━━ Supplied records ━━

theorem handOn_keeps (s : State) (p : Port) (f : Frame) (row : IdentRow) : s.Keeps (handOn s p f row) := by
  unfold handOn
  split
  · exact .refl s
  cases row.cls with
  | pass => exact .refl s
  | announce => exact takeAnnouncement_keeps s p row f.data
  | reply => exact takeReply_keeps s p row f.data
  | key => exact takeKey_keeps s p row f.data
  | time => exact .of_eq (takeTime_roster s p row f.data)
  | manage => exact .of_eq (takeManage_roster s p f.data)

theorem takeArrival_keeps (s : State) (p : Port) (f : Frame) : s.Keeps (takeArrival s p f) := by
  unfold takeArrival
  dsimp only
  have hseen : (arrivalLowersRec (arrivalSeen s) p).roster = s.roster :=
    (arrivalLowersRec_roster _ p).trans (arrivalSeen_roster s)
  set seen := arrivalLowersRec (arrivalSeen s) p
  split
  · exact .of_eq ((forwardFrame_roster seen p f _).trans hseen)
  next row _ =>
  have hsent : (if row.cls = .manage then seen else forwardFrame seen p f row.route).roster = s.roster := by
    split
    · exact hseen
    · exact (forwardFrame_roster seen p f row.route).trans hseen
  split
  · exact ((handOn_keeps _ p f row).after hsent).before (ringStep_roster ..)
  · exact (handOn_keeps _ p f row).after hsent

/-! ### Rosters that serve -/

/-- A roster in order, whose pending commit waits and whose bound stations are served. -/
structure Roster.Sound (r : Roster) : Prop where
  ok : r.Ok
  waiting : r.Waiting
  serving : r.Serving

theorem State.Keeps.sound (h : s.Keeps t) (hs : s.roster.Sound) : t.roster.Sound := by
  obtain ⟨hok, hwaiting, hshrinks⟩ := h hs.ok hs.waiting
  exact ⟨hok, hwaiting, hshrinks.serving hs.serving⟩

theorem Roster.Sound.of_eq (hs : r.Sound) (h : r' = r) : r'.Sound := h ▸ hs

/-- A roster differs from another one at most in the ports that serve. -/
def Roster.ServesAs (r r' : Roster) : Prop := r' = { r with serves := r'.serves }

theorem Roster.ServesAs.ok (h : r.ServesAs r') (hok : r.Ok) : r'.Ok := by
  rw [h]
  exact ⟨hok.due_iff, hok.urgent_iff, hok.home_of_holds, hok.nodup, hok.engaged_iff, hok.eq_of_bound, hok.length_le⟩

theorem Roster.ServesAs.waiting (h : r.ServesAs r') (hw : r.Waiting) : r'.Waiting := by
  rw [h]
  exact hw.mono rfl fun st hst => ⟨hst, rfl⟩

theorem Roster.ServesAs.sound_of_vacant (h : r.ServesAs r') (hok : r.Ok) (hw : r.Waiting) (hv : r.Vacant) : r'.Sound :=
  ⟨h.ok hok, h.waiting hw, Roster.Vacant.serving (by rw [h]; exact hv)⟩

theorem modPort_servesAs (s : State) (p : Port) (f : PortUnit → PortUnit) :
    s.roster.ServesAs (s.modPort p f).roster := rfl

/-- A port that does not serve may come to do so (R118, R123, R124). -/
theorem modPort_sound_of_not_serving {f : PortUnit → PortUnit} (hs : s.roster.Sound)
    (hp : (s.port p).state.serves = false) : (s.modPort p f).roster.Sound := by
  refine ⟨(modPort_servesAs s p f).ok hs.ok, (modPort_servesAs s p f).waiting hs.waiting, fun c st hc => ?_⟩
  have hserves : (s.port (s.roster.home st)).state.serves = true := hs.serving c st hc
  change ((s.modPort p f).port (s.roster.home st)).state.serves = true
  rw [State.modPort_port, if_neg]
  · exact hserves
  · rintro h
    rw [h, hp] at hserves
    cases hserves

/-- A port that leaves the bus takes its dialogues with it (R99, R122, R125). -/
theorem losePort_sound (hs : s.roster.Sound) (h : s.roster.ServesAs u.roster)
    (hserves : ∀ q, q ≠ p → u.roster.serves q = s.roster.serves q) : (losePort u p).roster.Sound := by
  have hok := h.ok hs.ok
  have hwaiting := h.waiting hs.waiting
  obtain ⟨hok', hwaiting', -⟩ := losePort_keeps u p hok hwaiting
  refine ⟨hok', hwaiting', losePort_serving hok hwaiting fun c st hc hne => ?_⟩
  have hbound : u.roster.bound = s.roster.bound := by rw [h]
  have hhome : u.roster.home = s.roster.home := by rw [h]
  rw [hserves _ hne, hhome]
  exact hs.serving c st (hbound ▸ hc)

━━━

Start with the line above that contains "serving : r.Serving" and stop after the line that contains "that serve. -/". Output those lines exactly, and only those.

  serving : r.Serving

theorem State.Keeps.sound (h : s.Keeps t) (hs : s.roster.Sound) : t.roster.Sound := by
  obtain ⟨hok, hwaiting, hshrinks⟩ := h hs.ok hs.waiting
  exact ⟨hok, hwaiting, hshrinks.serving hs.serving⟩

theorem Roster.Sound.of_eq (hs : r.Sound) (h : r' = r) : r'.Sound := h ▸ hs

/-- A roster differs from another one at most in the ports that serve. -/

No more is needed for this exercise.